**Task requirements:** Please output the section of the listing below that opens with the line containing "finish ((((s.atTick t).uartDue" and closes with the line containing "sent (R379). -/", exactly and with nothing else.

**Available data:**
# # # # # # #

/-- The start bit of the next item goes on the line at tick `t0`: a break that is due, else the oldest character. The last
character that leaves the FIFO sets TX_EMPTY. -/
def State.uartTake (n t0 : Nat) (s : State) : State :=
  let u := { s.uartSt n with leadFrom := none, startAt := t0 }
  if s.uartSends n = false then (s.setUart n { u with cur := none }).showUart n
  else if u.brkDue then (s.setUart n { u with cur := some .brk, brkDue := false }).showUart n
  else match u.tx with
    | [] => (s.setUart n { u with cur := none }).showUart n
    | b :: rest =>
      onlyIf (decide (rest = [])) (State.event (Pg.UART n) UART.EV_TX_EMPTY)
        ((s.setUart n { u with cur := some (.char b), tx := rest }).showUart n)

/-- A start bit that waited for DE_LEAD has gone out: carried out with the unit's next command or read. -/
def State.uartDue (n : Nat) (s : State) : State :=
  match (s.uartSt n).leadFrom with
  | none => s
  | some t0 =>
    let lead := s.uartTicks n (s.get (Pg.UART n) UART.DE_LEAD)
    if t0 + cyclesTicks lead ≤ s.time then s.uartTake n (t0 + cyclesTicks lead) else s

/-- The transmitter goes on with what waits, or falls idle. A transmission begins with DE asserted DE_LEAD ticks before its
first start bit; one whose driver is still enabled goes on without (R378). -/
def State.uartNext (n : Nat) (s : State) : State :=
  let pg := Pg.UART n
  let u := s.uartSt n
  let waits := s.uartSends n && (u.brkDue || decide (u.tx ≠ []))
  if waits && s.flag pg UART.DE_EN && decide (s.get pg UART.MODE = 0) && !s.flag pg UART.DE then
    ((s.put pg UART.DE 1).setUart n { u with cur := none, leadFrom := some s.time }).showUart n |>.uartDue n
  else s.uartTake n s.time

/-- An idle transmitter whose gap has passed starts. -/
def State.uartStart (n : Nat) (s : State) : State :=
  let u := s.uartSt n
  if u.cur.isNone && u.leadFrom.isNone && !u.gapWait && (u.brkDue || decide (u.tx ≠ [])) then s.uartNext n else s

/-- TX_DATA (R377): queues a character, or drops it when the FIFO is full. -/
def State.uartTx (n : Nat) (b : Byte) (s : State) : State :=
  let s := s.uartDue n
  let u := s.uartSt n
  if 64 ≤ u.tx.length then (s.event (Pg.UART n) UART.EV_TX_OVF).count (Pg.UART n) UART.TX_OVF_CNT
  else ((s.setUart n { u with tx := u.tx ++ [b] }).showUart n).uartStart n

/-- CMD.SEND_BREAK (R377). -/
def State.sendBreak (n : Nat) (s : State) : State :=
  let s := s.uartDue n
  (s.setUart n { s.uartSt n with brkDue := true }).uartStart n

/-- CMD.TX_FLUSH. -/
def State.txFlush (n : Nat) (s : State) : State :=
  let s := s.uartDue n
  (s.setUart n { s.uartSt n with tx := [] }).showUart n

/-- The level of the DE pin: high while DE is asserted, or low where DE_POL is set (R378). -/
def State.dePin (s : State) (n : Nat) : Bool := s.flag (Pg.UART n) UART.DE != s.flag (Pg.UART n) UART.DE_POL

/-- DE as the mode has it (R379): held asserted in ECHO with DE_EN, released in LOOPBACK; in NORMAL it stays with a transmission
under way. -/
def State.showDe (n was : Nat) (s : State) : State :=
  let pg := Pg.UART n
  let on := match s.get pg UART.MODE with
    | 0 => s.flag pg UART.DE && s.flag pg UART.DE_EN && decide (was = 0)
    | 2 => s.flag pg UART.DE_EN
    | _ => false
  s.put pg UART.DE (if on then 1 else 0)

/-- An armed set of a UART page applies (R382): the divisor in use and the mode follow. -/
def State.uartApply (n : Nat) (s : State) : State :=
  let was := s.get (Pg.UART n) UART.MODE
  let s := s.safeAll (Pg.UART n)
  ((s.put (Pg.UART n) UART.DIV_NOW (s.get (Pg.UART n) UART.DIV_INT + 65536 * s.get (Pg.UART n) UART.DIV_FRAC)).showDe n was).uartStart n

/-- A set that has waited 10 ms applies at the transmitter's character boundary (R382): the character that the receiver is
taking is dropped. -/
def State.uartAbort (n : Nat) (s : State) : State :=
  let pg := Pg.UART n
  let s := s.setUart n { s.uartSt n with rxFree := Nat.max (s.uartSt n).rxFree s.time }
  ((s.uartApply n).event pg UART.EV_CFG_ABORT).count pg UART.CFG_ABORT_CNT

/-- The set armed on a UART page has waited 10 ms at `t`. -/
def State.uartLate (s : State) (n t : Nat) : Bool :=
  s.flag (Pg.UART n) CFG.ARMED && decide (msTicks 10 ≤ t - (s.uartSt n).commitAt)

/-- The set armed on a UART page applies at an instant between characters with the receiver idle (R382). -/
def State.uartQuiet (n : Nat) (rxIdle : Bool) (s : State) : State :=
  onlyIf (rxIdle && (s.uartSt n).cur.isNone && s.flag (Pg.UART n) CFG.ARMED) (State.uartApply n) s

/-- UART_CHAR_RECEIVED: the receiver is idle after it unless RXD was low at its stop bit. -/
def execUartCharReceived (t : Nat) (unit : Fin 4) (start : Bool) (data : Byte) (parity : Bool) (stop : Bool) (half : Bool)
    (s : State) : Res :=
  let n := unit.val
  finish ((((s.atTick t).uartDue n).uartChar n start data parity stop half).uartQuiet n (stop || !start))

/-- BREAK (R374): RXD has been low since the start edge of tick `since` for a full character time; one entry, however long the
low level lasts. -/
def execBreak_ (t : Nat) (unit : Fin 4) (since : Nat) (s : State) : Res :=
  let n := unit.val
  let s := (s.atTick t).uartDue n
  finish (onlyIf (s.uartHears n && !s.abArmed n && decide ((s.uartSt n).rxFree ≤ since) &&
      cyclesPassed since t (s.halfBits n (2 * s.charBits n)))
    (fun s => (s.put (Pg.UART n) UART.LINE 0).uartBreak n) s)

/-- LINE_STUCK (R375): RXD has been low since tick `since` for STUCK_MS. -/
def execLineStuck (t : Nat) (unit : Fin 4) (since : Nat) (s : State) : Res :=
  let pg := Pg.UART unit.val
  let ms := s.get pg UART.STUCK_MS
  let s := (s.atTick t).uartDue unit.val
  finish (onlyIf (s.uartOn unit.val && decide (ms ≠ 0) && decide (msTicks ms ≤ t - since) && !s.flag pg UART.LINE_STUCK)
    (fun s =>
      let s := (((s.put pg UART.LINE_STUCK 1).put pg UART.LINE 0).event pg UART.EV_LINE_STUCK).count pg UART.STUCK_CNT
      onlyIf (s.flag pg UART.STUCK_ACTION) (State.put pg UART.RX_OFF 1) s) s)

/-- LINE_RECOVER (R375): RXD has been high since tick `since` for one character time. -/
def execLineRecover (t : Nat) (unit : Fin 4) (since : Nat) (s : State) : Res :=
  let n := unit.val
  let s := (s.atTick t).uartDue n
  finish (onlyIf (s.uartOn n && cyclesPassed since t (s.halfBits n (2 * s.charBits n)))
    (fun s => (s.put (Pg.UART n) UART.LINE_STUCK 0).put (Pg.UART n) UART.LINE 1) s)

/-- RX_DATA_READ (R376). -/
def State.uartRead (n : Nat) (s : State) : State :=
  let u := s.uartSt n
  match u.rx with
  | [] => s.answer 0
  | w :: rest => ((s.setUart n { u with rx := rest }).showUart n).answer w

/-- Cycles that an item keeps the line: a character, or a break of one character time and one bit (R377). -/
def State.itemCycles (s : State) (n : Nat) (i : UartItem) : Nat :=
  s.halfBits n (2 * s.charBits n + match i with | .char _ => 0 | .brk => 2)

/-- In LOOPBACK the receiver has taken the item that the transmitter sent (R379). -/
def State.loopItem (n : Nat) (i : UartItem) (s : State) : State :=
  if s.get (Pg.UART n) UART.MODE = 1 ∧ s.uartRxOn n = true ∧ s.abArmed n = false then
    match i with
    | .char b => s.uartStore n (s.uartData n b) false false false
    | .brk => s.uartBreak n
  else s

/-- UART_CHAR_SENT: the item on the line ends; between characters, with the receiver idle or after 10 ms, the page is at its
safe point (R382); the next item follows, or the line goes idle. -/
def State.uartSent (n : Nat) (rxIdle : Bool) (s : State) : State :=
  let pg := Pg.UART n
  match (s.uartSt n).cur with
  | none => s
  | some item =>
    let s := match item with
      | .char _ => s.count pg UART.TX_CHAR_CNT
      | .brk => s
    let s := s.loopItem n item
    let s := s.setUart n { s.uartSt n with cur := none, endAt := s.time }
    let s := if rxIdle && s.flag pg CFG.ARMED then s.uartApply n else if s.uartLate n s.time then s.uartAbort n else s
    let s := s.uartNext n
    let u := s.uartSt n
    if u.cur.isNone && u.leadFrom.isNone then s.setUart n { u with gapWait := decide (s.get pg UART.TX_GAP ≠ 0) } else s

/-- UART_CHAR_SENT: the item has been on the line for its time. -/
def execUartCharSent (t : Nat) (unit : Fin 4) (rxIdle : Bool) (s : State) : Res :=
  let n := unit.val
  let s := (s.atTick t).uartDue n
  let u := s.uartSt n
  finish (onlyIf (s.uartOn n && u.cur.all fun i => cyclesPassed u.startAt t (s.itemCycles n i)) (State.uartSent n rxIdle) s)

/-- TX_GAP_EXPIRY: TX_GAP half-characters have passed since the last stop bit; the transmitter may start again. -/
def execTxGapExpiry (t : Nat) (unit : Fin 4) (s : State) : Res :=
  let n := unit.val
  let u := s.uartSt n
  finish (onlyIf (s.uartOn n && u.cur.isNone && cyclesPassed u.endAt t (s.halfBits n (s.get (Pg.UART n) UART.TX_GAP * s.charBits n)))
    (fun s => (s.setUart n { s.uartSt n with gapWait := false }).uartStart n) (s.atTick t))

/-- DE_RELEASE (R378): DE_LAG ticks after the last stop bit, once the FIFO is empty; the receiver stays deaf 1 UART tick more.
In ECHO the driver stays enabled (R379). -/
def execDeRelease (t : Nat) (unit : Fin 4) (s : State) : Res :=
  let n := unit.val
  let pg := Pg.UART n
  let s := (s.atTick t).uartDue n
  let u := s.uartSt n
  finish (onlyIf (s.domOn 150 && u.cur.isNone && u.leadFrom.isNone && decide (u.tx = []) && decide (s.get pg UART.MODE ≠ 2) &&
      cyclesPassed u.endAt t (s.uartTicks n (s.get pg UART.DE_LAG)))
    (fun s =>
      let deaf := s.time + cyclesTicks (s.uartTicks n 1)
      (s.put pg UART.DE 0).setUart n { u with rxFree := if s.flag pg UART.RX_WHILE_TX then u.rxFree else Nat.max u.rxFree deaf }) s)

/-- IDLE (R381): RXD has been high since the stop bit that ended at tick `since`, for IDLE_GAP half-characters; the next
character stored carries GAP. A gap is reported once. -/
def execIdle (t : Nat) (unit : Fin 4) (since : Nat) (s : State) : Res :=
  let n := unit.val
  let pg := Pg.UART n
  let s := (s.atTick t).uartDue n
  let gap := s.get pg UART.IDLE_GAP
  finish (onlyIf (s.uartOn n && decide (gap ≠ 0) && decide ((s.uartSt n).idleFrom ≠ some since) &&
      cyclesPassed since t (s.halfBits n (gap * s.charBits n)))
    (fun s => ((s.setUart n { s.uartSt n with gap := true, idleFrom := some since }).put pg UART.LINE 1).event pg UART.EV_IDLE) s)

/-! ## Bit-rate measurement (R380) -/

/-- The levels of a character on the line: start bit, data bits, parity bit, first stop bit. -/
def charLevels (seven : Bool) (parity data : Nat) : List Nat :=
  let n := if seven then 7 else 8
  let bits := (List.range n).map fun i => bitOf data i
  let par := match parity with
    | 1 => [bits.sum % 2]
    | 2 => [(bits.sum + 1) % 2]
    | _ => []
  [0] ++ bits ++ par ++ [1]

/-- Positions of the falling edges of a character after its start edge, in bits from the start edge. -/
def fallingEdges (levels : List Nat) : List Nat :=
  (List.range levels.length).filter fun i => decide (0 < i) && decide (levels.getD (i - 1) 0 = 1) && decide (levels.getD i 1 = 0)

/-- The edges of the character that a UART expects. -/
def State.abEdges (s : State) (n : Nat) : List Nat :=
  fallingEdges (charLevels (s.flag (Pg.UART n) UART.DATA_BITS) (s.get (Pg.UART n) UART.PARITY) (s.get (Pg.UART n) UART.AB_CHAR))

/-- A measurement from the falling edges seen, in fabric cycles from the start edge: the divisor in sixteenths and the rate,
none where R380 fails it. -/
def abMeasure (expected seen : List Nat) : Option (Nat × Nat) :=
  let k := expected.getLastD 0
  let t := seen.getLastD 0
  let rate := 600000000 * k / Nat.max 1 t
  let near := (expected.zip seen).all fun e => decide (4 * ((e.2 * k : Int) - (e.1 * t : Int)).natAbs ≤ t)
  if decide (0 < k) && decide (0 < t) && decide (seen.length = expected.length) && near && decide (1200 * t ≤ 600000000 * k) &&
      decide (600000000 * k ≤ 6000000 * t) then some (t / k, rate) else none

/-- AB_MEASURE_DONE. -/
def State.abDone (n : Nat) (edges : List Nat) (s : State) : State :=
  let pg := Pg.UART n
  if s.uartRxOn n = false ∨ s.abArmed n = false ∨ (s.get pg UART.MODE ≠ 1 ∧ s.uartHears n = false) then s
  else match abMeasure (s.abEdges n) edges with
    | some (div16, rate) =>
      let s := (s.put pg UART.DIV_INT (div16 / 16)).put pg UART.DIV_FRAC (div16 % 16)
      let s := (s.put pg UART.DIV_NOW (div16 / 16 + 65536 * (div16 % 16))).put pg UART.AB_BAUD rate
      let s := (s.put pg UART.AB_STATE AB.DONE).event pg UART.EV_AB_DONE
      if s.flag pg UART.AB_STORE then s.uartStore n (BitVec.ofNat 8 (s.get pg UART.AB_CHAR)) false false false else s
    | none => ((s.put pg UART.AB_STATE AB.FAILED).event pg UART.EV_AB_FAIL).count pg UART.AB_FAIL_CNT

# # # # # # #

**Finished exercise:**
  finish ((((s.atTick t).uartDue n).uartChar n start data parity stop half).uartQuiet n (stop || !start))

/-- BREAK (R374): RXD has been low since the start edge of tick `since` for a full character time; one entry, however long the
low level lasts. -/
def execBreak_ (t : Nat) (unit : Fin 4) (since : Nat) (s : State) : Res :=
  let n := unit.val
  let s := (s.atTick t).uartDue n
  finish (onlyIf (s.uartHears n && !s.abArmed n && decide ((s.uartSt n).rxFree ≤ since) &&
      cyclesPassed since t (s.halfBits n (2 * s.charBits n)))
    (fun s => (s.put (Pg.UART n) UART.LINE 0).uartBreak n) s)

/-- LINE_STUCK (R375): RXD has been low since tick `since` for STUCK_MS. -/
def execLineStuck (t : Nat) (unit : Fin 4) (since : Nat) (s : State) : Res :=
  let pg := Pg.UART unit.val
  let ms := s.get pg UART.STUCK_MS
  let s := (s.atTick t).uartDue unit.val
  finish (onlyIf (s.uartOn unit.val && decide (ms ≠ 0) && decide (msTicks ms ≤ t - since) && !s.flag pg UART.LINE_STUCK)
    (fun s =>
      let s := (((s.put pg UART.LINE_STUCK 1).put pg UART.LINE 0).event pg UART.EV_LINE_STUCK).count pg UART.STUCK_CNT
      onlyIf (s.flag pg UART.STUCK_ACTION) (State.put pg UART.RX_OFF 1) s) s)

/-- LINE_RECOVER (R375): RXD has been high since tick `since` for one character time. -/
def execLineRecover (t : Nat) (unit : Fin 4) (since : Nat) (s : State) : Res :=
  let n := unit.val
  let s := (s.atTick t).uartDue n
  finish (onlyIf (s.uartOn n && cyclesPassed since t (s.halfBits n (2 * s.charBits n)))
    (fun s => (s.put (Pg.UART n) UART.LINE_STUCK 0).put (Pg.UART n) UART.LINE 1) s)

/-- RX_DATA_READ (R376). -/
def State.uartRead (n : Nat) (s : State) : State :=
  let u := s.uartSt n
  match u.rx with
  | [] => s.answer 0
  | w :: rest => ((s.setUart n { u with rx := rest }).showUart n).answer w

/-- Cycles that an item keeps the line: a character, or a break of one character time and one bit (R377). -/
def State.itemCycles (s : State) (n : Nat) (i : UartItem) : Nat :=
  s.halfBits n (2 * s.charBits n + match i with | .char _ => 0 | .brk => 2)

/-- In LOOPBACK the receiver has taken the item that the transmitter sent (R379). -/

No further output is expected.